Introduction
Rocker shoes and insoles are used to prevent diabetic foot ulcers in persons with diabetes mellitus and loss of protective sensation, by reducing the plantar pressure in regions with high pressure values (>200 kPa) (e.g., hallux, metatarsal heads and heel). However, forefoot rocker shoes that reduce pressure in the forefoot inadvertently increase pressure in the heel. No studies focused on mitigating the negative effects on heel pressure by optimizing the heel rocker midsole, yet. Therefore, we analyze the effect of different heel rocker parameters on the heel plantar pressure.
Methods
In-shoe pressure was measured, while 10 healthy participants walked with control shoe and 10 different heel rocker settings. Peak pressure was determined in 7 heel masks, for all shoes.
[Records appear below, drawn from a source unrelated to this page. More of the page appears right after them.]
-- ==== Sys2Proof/Machine/Memory.lean ====
section
/-! DEFINITION. Sparse maps in canonical form, physical memory at the homes (01 R13, R14), page-table entries and their
fields (14 R240 to R242), fault records (19 R319) and the rings of host events (16 R282, R283). -/

namespace Sys2Proof

/-- The byte `i` places above the least significant one (little-endian, 00 R5). -/
def byteOf (x i : Nat) : Byte := BitVec.ofNat 8 (x >>> (8 * i))

/-- A number read from bytes, the first at the lowest address (little-endian, 00 R5). -/
def leNat : List Byte → Nat
  | [] => 0
  | b :: t => b.toNat + 256 * leNat t

/-- The `n` low bytes of a number, the first at the lowest address. -/
def leBytes (n x : Nat) : List Byte := (List.range n).map (byteOf x)

/-- A field of `w` bits beginning at bit `lo` of a number read from memory. -/
def bitsAt (x lo w : Nat) : Nat := (x >>> lo) % 2 ^ w

end Sys2Proof

namespace Sys2Proof.Machine

/-! ## Sparse maps -/

/-- The value at a key; an unlisted key reads as `d`. -/
def mapGet {α : Type} (d : α) : SMap α → Nat → α
  | [], _ => d
  | (k', x) :: t, k => if k' = k then x else mapGet d t k

/-- Every entry but those of a key. -/
def mapErase {α : Type} (k : Nat) : SMap α → SMap α
  | [] => []
  | (k', x) :: t => if k' = k then mapErase k t else (k', x) :: mapErase k t

/-- Insertion in rising order of the keys. -/
def mapInsert {α : Type} (k : Nat) (x : α) : SMap α → SMap α
  | [] => [(k, x)]
  | (k', y) :: t => if k < k' then (k, x) :: (k', y) :: t else (k', y) :: mapInsert k x t

/-- Writing a key; the value an unlisted key reads as removes the entry. -/
def mapPut {α : Type} [DecidableEq α] (d : α) (m : SMap α) (k : Nat) (x : α) : SMap α :=
  if x = d then mapErase k m else mapInsert k x (mapErase k m)

/-- The canonical form: keys strictly rising, no entry equal to what an unlisted key reads as. -/
def mapWf {α : Type} [DecidableEq α] (d : α) : SMap α → Bool
  | [] => true
  | (k, x) :: t => decide (x ≠ d) && t.all (fun p => decide (k < p.1)) && mapWf d t

/-- What a byte of memory that nothing has written reads as (DESIGN CHOICE, log 3). -/
def unwritten : Byte := 0

/-- Memory in canonical form. -/
def Memory.wf (m : SMap Byte) : Bool := mapWf unwritten m

/-! ## The parts of State -/

namespace State

def slot (s : State) (i : Nat) : Slot := mapGet Slot.initial s.slots i
def setSlot (s : State) (i : Nat) (x : Slot) : State := { s with slots := mapPut Slot.initial s.slots i x }
def core (s : State) (c : Nat) : Core := mapGet Core.initial s.cores c
def setCore (s : State) (c : Nat) (x : Core) : State := { s with cores := mapPut Core.initial s.cores c x }
def ctx (s : State) (c : Nat) : Ctx := mapGet Ctx.initial s.ctxs c
def setCtx (s : State) (c : Nat) (x : Ctx) : State := { s with ctxs := mapPut Ctx.initial s.ctxs c x }
def fn (s : State) (f : Nat) : Fn := mapGet Fn.initial s.fns f
def setFn (s : State) (f : Nat) (x : Fn) : State := { s with fns := mapPut Fn.initial s.fns f x }
def launch (s : State) (l : Nat) : Launch := mapGet Launch.initial s.launches l
def setLaunch (s : State) (l : Nat) (x : Launch) : State :=
  { s with launches := mapPut Launch.initial s.launches l x }
def comm (s : State) (c : Nat) : Comm := mapGet Comm.initial s.comms c
def queue (s : State) (f q : Nat) : HostQueue := mapGet HostQueue.initial (s.fn f).queues q
def setQueue (s : State) (f q : Nat) (x : HostQueue) : State :=
  s.setFn f { s.fn f with queues := mapPut HostQueue.initial (s.fn f).queues q x }

/-- The hart of a number, in focus or not. -/
def hartOf (s : State) (h : Nat) : Hart := if s.hart.id = h then s.hart else mapGet Hart.initial s.harts h
/-- Replacing a hart under its own number. -/
def setHart (s : State) (x : Hart) : State :=
  if s.hart.id = x.id then { s with hart := x } else { s with harts := mapPut Hart.initial s.harts x.id x }
/-- Every live hart, the focus first. -/
def liveHarts (s : State) : List Hart :=
  (if s.hart.live then [s.hart] else []) ++ (s.harts.map (·.2)).filter (·.live)
/-- Every hart, those of spilled slots last. -/
def allHarts (s : State) : List Hart := s.liveHarts ++ s.spills.flatMap (fun p => p.2.harts)
def spill (s : State) (c core : Nat) : Spill := mapGet Spill.initial s.spills (c * 512 + core)
def setSpill (s : State) (c core : Nat) (x : Spill) : State :=
  { s with spills := mapPut Spill.initial s.spills (c * 512 + core) x }
/-- The hart of a number comes into focus. -/
def focusOn (s : State) (h : Nat) : State :=
  if s.hart.id = h then s
  else
    let x := mapGet Hart.initial s.harts h
    if x.live then
      let rest := mapPut Hart.initial s.harts h Hart.initial
      { s with hart := x, harts := if s.hart.live then mapPut Hart.initial rest s.hart.id s.hart else rest }
    else s
/-- Changing every live hart. -/
def mapHarts (s : State) (f : Hart → Hart) : State :=
  { s with hart := f s.hart, harts := s.harts.map (fun p => (p.1, f p.2)) }

end State

/-- The context of a hart: that of its launch. -/
def ctxOf (s : State) (h : Hart) : Nat := (s.launch h.launch).ctx
/-- The core a hart stands on. -/
def Hart.core (h : Hart) : Nat := h.id / 8
/-- The context slot of the part a hart stands in. -/
def Hart.slotId (h : Hart) : Nat := h.id / 4
/-- The lane groups of a set, ascending. -/
def laneList (m : BitVec 4) : List Nat := (List.range 4).filter (fun i => m.getLsbD i)
/-- Lane groups a hart owns. -/
def Hart.lanes (h : Hart) : Nat :=
  (h.lgown.extractLsb' 0 1).toNat + (h.lgown.extractLsb' 1 1).toNat + (h.lgown.extractLsb' 2 1).toNat
    + (h.lgown.extractLsb' 3 1).toNat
Generalized estimating equation was performed to test the effect of the different shoes on the peak pressure in the different heel masks.
Results
In the proximal heel, a rocker shoe with distal apex position, small rocker radius and large apex angle (100°), shows the largest significant decrease in peak pressure compared to rocker shoes with more proximally located apex positions. In the midheel and distal heel, the same rocker shoes or any other rocker shoes, analyzed in this study, do not reduce the PP more than 2% compared to the control shoe. For the midheel and distal heel region with high pressure values (>200 kPa), rocker shoes alone are not the correct options to reduce the pressure to below 200 kPa.
Conclusion
When using rocker shoes to reduce the pressure in the forefoot, a heel rocker midsole with a distal apex position, small rocker radius and apex angle of 100°, mitigates the negative effects on proximal heel pressure. For the midheel and distal heel, other footwear options as an addition or instead of rocker shoes are needed to reduce the pressure.